- **Required work**
Locate the line that contains "def State.newAcc (s" in the entries below, then repeat it and every following line through the line that contains "the link? -/", exactly, and no others.

▼

-- ==== Sys2Proof/Machine/Xlt.lean ====
section
/-! DEFINITION. The translation unit (R457 to R468): table walks, the TLB, invalidation, and the reads and writes of host
memory that an access sends out. -/

namespace Sys2Proof.Machine

def State.setHost (s : State) (h : HostS) : State := { s with host := h }

/-- What an access came to: it waits for a read, it is complete, or it faults with a cause of R469 at a level. -/
inductive AccResult where
  | waits (s : State)
  | done (s : State) (a : HostAcc)
  | fault (s : State) (a : HostAcc) (cause level : Nat)

/-- Translation on (R457, R460). -/
def State.xltOn (s : State) : Bool := s.on Fld.XLT_CTL_EN

/-- Reads that a class may have outstanding (R468). -/
def classReads (cls : Nat) : Nat := if cls = 2 then 32 else 16

/-- Host physical address of the level-4 table. -/
def State.xltRoot (s : State) : Nat :=
  s.get Fld.XLT_ROOT_LO_ADDR * 4096 + s.get Fld.XLT_ROOT_HI_ADDR * 2 ^ 32

/-- Index of an IO virtual address at a level (R457). -/
def levelIndex (level iova : Nat) : Nat := iova / 2 ^ (12 + 9 * (level - 1)) % 512

/-- Bytes that a leaf at a level maps. -/
def levelSize (level : Nat) : Nat := 2 ^ (12 + 9 * (level - 1))

/-- Address and length of the read that an access waits for. -/
def HostAcc.read (a : HostAcc) : Nat × Nat :=
  match a.pos with
  | .walk level table _ _ => (table + 8 * levelIndex level a.iova, 8)
  | .data pa n => (pa, n)

/-- Reads of a class on the link. -/
def State.readsOut (s : State) (cls : Nat) : Nat := (s.host.accs.filter (fun a => a.cls == cls && a.sent)).length

/-- An access asks for its read: it goes out while its class has a read to spare, else it waits (R468). -/
def State.askRead (s : State) (a : HostAcc) : State :=
  if s.readsOut a.cls < classReads a.cls then
    (s.setHost { s.host with accs := s.host.accs ++ [{ a with sent := true }] }).send (.hostRead a.id a.read.1 a.read.2)
  else s.setHost { s.host with accs := s.host.accs ++ [{ a with sent := false }] }

/-- The first access of a class in a list that waits for a read of its class goes out. -/
def sendFirst (cls : Nat) : List HostAcc → List HostAcc × Option HostAcc
  | [] => ([], none)
  | a :: t =>
    if a.cls = cls ∧ !a.sent ∧ !a.inv then ({ a with sent := true } :: t, some a)
    else let r := sendFirst cls t; (a :: r.1, r.2)

/-- A read of a class came back: the next one that waits goes out. -/
def State.nextRead (s : State) (cls : Nat) : State :=
  let r := sendFirst cls s.host.accs
  match r.2 with
  | some a => (s.setHost { s.host with accs := r.1 }).send (.hostRead a.id a.read.1 a.read.2)
  | none => s

/-! ### The TLB -/

def Tlb.holds (t : Tlb) (iova : Nat) : Bool := decide (t.base ≤ iova) && decide (iova < t.base + t.size)

/-- Number of locked translations. -/
def State.locked (s : State) : Nat := (s.host.tlb.filter Tlb.lk).length

/-- LOCKED and LKFULL follow the TLB (R464). -/
def State.showTlb (s : State) : State :=
  let s1 := s.put Fld.XLT_STAT_LOCKED s.locked
  if s.locked < 256 then s1.flag Fld.XLT_STAT_LKFULL false else s1

/-- Use a translation: it becomes the most recently used. -/
def State.touchTlb (s : State) (t : Tlb) : State :=
  s.setHost { s.host with tlb := t :: s.host.tlb.erase t }

/-- Drop the least recently used unlocked translation. -/
def dropLru (l : List Tlb) : List Tlb :=
  match l.reverse.find? (fun t => !t.lk) with
  | some t => l.erase t
  | none => l

/-- A walk's leaf enters the TLB (R462, R464). -/
def State.insertTlb (s : State) (t : Tlb) : State :=
  let full := decide (256 ≤ s.locked)
  let t1 := { t with lk := t.lk && !full }
  let l := if s.host.tlb.length < 1024 then s.host.tlb else dropLru s.host.tlb
  let s1 := (s.setHost { s.host with tlb := t1 :: l }).put Fld.XLT_STAT_LOCKED
    (s.locked + t1.lk.toNat)
  if t.lk && full then s1.flag Fld.XLT_STAT_LKFULL true else s1

/-! ### Accesses -/

/-- An access goes on with the page at hand: a write is sent and the access moves on, a read is asked for. -/
def State.issueAcc (s : State) (a : HostAcc) (pa room : Nat) : State × Option HostAcc :=
  let n := min a.len room
  if a.wr then
    (s.send (.hostWrite pa (a.bytes.take n)),
      some { a with iova := a.iova + n, len := a.len - n, bytes := a.bytes.drop n })
  else (s.askRead { a with pos := .data pa n }, none)

/-- An access goes on from its IO virtual address: translate, then read or write up to the page's end; `fuel` bounds the
pages it crosses. A translation that lacks the permission leaves the TLB with the fault, so that one granted later is found without
an invalidation (R463). -/
def State.goOn : Nat → State → HostAcc → AccResult
  | 0, s, a => .done s a
  | fuel + 1, s, a =>
    if a.len = 0 then .done s a
    else if 2 ^ 48 ≤ a.iova then .fault s a 4 0
    else if !s.xltOn then
      match s.issueAcc a a.iova (2 ^ 48 - a.iova) with
      | (s1, some b) => s1.goOn fuel b
      | (s1, none) => .waits s1
    else
      let s1 := s.count64 Reg.XLT_LOOKUP_LO 1
      match s1.host.tlb.find? (fun t => t.holds a.iova) with
      | some t =>
        if (if a.wr then t.w else t.r) then
          match (s1.touchTlb t).issueAcc a (t.pa + (a.iova - t.base)) (t.base + t.size - a.iova) with
          | (s2, some b) => s2.goOn fuel b
          | (s2, none) => .waits s2
        else .fault ((s1.setHost { s1.host with tlb := s1.host.tlb.erase t }).showTlb) a 2 0
      | none => .waits ((s1.count64 Reg.XLT_MISS_LO 1).askRead { a with pos := .walk 4 s.xltRoot true true })

/-- Pages that an access can cross. -/
def HostAcc.pages (a : HostAcc) : Nat := a.len / 4096 + 3

/-- Is a table entry out of format (R458)? -/
def badFormat (level e : Nat) : Bool :=
  let leaf := e.testBit 3
  decide (e / 2 ^ 52 ≠ 0) || decide (e / 2 ^ 7 % 32 ≠ 0) || decide (e / 2 ^ 4 % 4 ≠ 0) ||
    (leaf && level == 4) || (!leaf && level == 1) || (!leaf && e.testBit 6) ||
    (leaf && decide (e / 4096 * 4096 % 2 ^ 52 % levelSize level ≠ 0))

/-- An entry of a walk arrives (R459). -/
def State.walkEntry (s : State) (a : HostAcc) (level : Nat) (r w : Bool) (e : Nat) : AccResult :=
  let r2 := r && e.testBit 1
  let w2 := w && e.testBit 2
  let pa := e % 2 ^ 52 / 4096 * 4096
  if !e.testBit 0 then .fault s a 1 level
  else if badFormat level e then .fault s a 3 level
  else if !(if a.wr then w2 else r2) then .fault s a 2 level
  else if e.testBit 3 then
    let size := levelSize level
    let base := a.iova / size * size
    let s1 := s.insertTlb ⟨base, size, pa, r2, w2, e.testBit 6⟩
    match s1.issueAcc a (pa + (a.iova - base)) (base + size - a.iova) with
    | (s2, some b) => s2.goOn a.pages b
    | (s2, none) => .waits s2
  else .waits (s.askRead { a with pos := .walk (level - 1) pa r2 w2 })

/-- A read for an access came back whole, or failed after `data` (R469). -/
def State.accRead (s : State) (a : HostAcc) (ok : Bool) (data : List Byte) : AccResult :=
  match a.pos with
  | .walk level _ r w =>
    if a.inv then .waits (s.setHost { s.host with accs := s.host.accs ++ [{ a with sent := false }] })
    else if ok then s.walkEntry a level r w (leNat (data.take 8))
    else .fault s a 5 level
  | .data _ n =>
    let b := { a with bytes := a.bytes ++ data.take n, inv := false }
    if ok then s.goOn a.pages { b with iova := a.iova + n, len := a.len - n }
    else .fault s { b with iova := a.iova + min data.length n } 6 0

/-- A new access to host memory. -/
def State.newAcc (s : State) (what : AccFor) (wr : Bool) (cls iova len : Nat) (bytes : List Byte) : State × HostAcc :=
  (s.setHost { s.host with nextId := (s.host.nextId + 1) % 2 ^ 16 },
    ⟨s.host.nextId, what, wr, cls, iova, len, bytes, .data 0 0, false, false⟩)

/-! ### Invalidation (R465) -/

/-- Is a translation in the scope? -/
def Tlb.inScope (scope addr : Nat) (t : Tlb) : Bool :=
  if scope = 0 then true else if scope = 1 then !t.lk else t.holds addr

/-- INV_ADDR. -/
def State.invAddr (s : State) : Nat := s.get Fld.XLT_INV_ADDR_LO_ADDR * 4096 + s.get Fld.XLT_INV_ADDR_HI_ADDR * 2 ^ 32

/-- Does an access use a removed translation, or walk for one in the scope? -/
def HostAcc.touched (scope addr : Nat) (gone : List Tlb) (a : HostAcc) : Bool :=
  match a.pos with
  | .walk _ _ _ _ => scope != 2 || a.iova / 2 ^ 30 == addr / 2 ^ 30
  | .data _ _ => gone.any (fun t => t.holds a.iova)

/-- GO = 1: the translations in the scope are removed and BUSY sets. -/
def State.invalidateGo (s : State) : State :=
  let scope := s.get Fld.XLT_INV_CTL_SCOPE
  let addr := s.invAddr
  let gone := s.host.tlb.filter (Tlb.inScope scope addr)
  let s1 := s.setHost { s.host with
    tlb := s.host.tlb.filter (fun t => !Tlb.inScope scope addr t),
    accs := s.host.accs.map (fun a => { a with inv := a.inv || a.touched scope addr gone }) }
  (s1.showTlb).flag Fld.XLT_INV_STAT_BUSY true

/-- Are all requests with removed translations off the link? -/
def State.invalidateMayEnd (s : State) : Bool := s.host.accs.all (fun a => !(a.inv && a.sent))

/-- BUSY clears; the walks in the scope run again from the root. -/
def State.invalidateEnd (s : State) : State :=
  let parked := s.host.accs.filter HostAcc.inv
  let s1 := (s.setHost { s.host with accs := s.host.accs.filter (fun a => !a.inv) }).flag Fld.XLT_INV_STAT_BUSY false
  parked.foldl (fun s a => s.askRead { a with inv := false, pos := .walk 4 s.xltRoot true true }) s1

end Sys2Proof.Machine
end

▲

- **Result below**
def State.newAcc (s : State) (what : AccFor) (wr : Bool) (cls iova len : Nat) (bytes : List Byte) : State × HostAcc :=
  (s.setHost { s.host with nextId := (s.host.nextId + 1) % 2 ^ 16 },
    ⟨s.host.nextId, what, wr, cls, iova, len, bytes, .data 0 0, false, false⟩)

/-! ### Invalidation (R465) -/

/-- Is a translation in the scope? -/
def Tlb.inScope (scope addr : Nat) (t : Tlb) : Bool :=
  if scope = 0 then true else if scope = 1 then !t.lk else t.holds addr

/-- INV_ADDR. -/
def State.invAddr (s : State) : Nat := s.get Fld.XLT_INV_ADDR_LO_ADDR * 4096 + s.get Fld.XLT_INV_ADDR_HI_ADDR * 2 ^ 32

/-- Does an access use a removed translation, or walk for one in the scope? -/
def HostAcc.touched (scope addr : Nat) (gone : List Tlb) (a : HostAcc) : Bool :=
  match a.pos with
  | .walk _ _ _ _ => scope != 2 || a.iova / 2 ^ 30 == addr / 2 ^ 30
  | .data _ _ => gone.any (fun t => t.holds a.iova)

/-- GO = 1: the translations in the scope are removed and BUSY sets. -/
def State.invalidateGo (s : State) : State :=
  let scope := s.get Fld.XLT_INV_CTL_SCOPE
  let addr := s.invAddr
  let gone := s.host.tlb.filter (Tlb.inScope scope addr)
  let s1 := s.setHost { s.host with
    tlb := s.host.tlb.filter (fun t => !Tlb.inScope scope addr t),
    accs := s.host.accs.map (fun a => { a with inv := a.inv || a.touched scope addr gone }) }
  (s1.showTlb).flag Fld.XLT_INV_STAT_BUSY true

/-- Are all requests with removed translations off the link? -/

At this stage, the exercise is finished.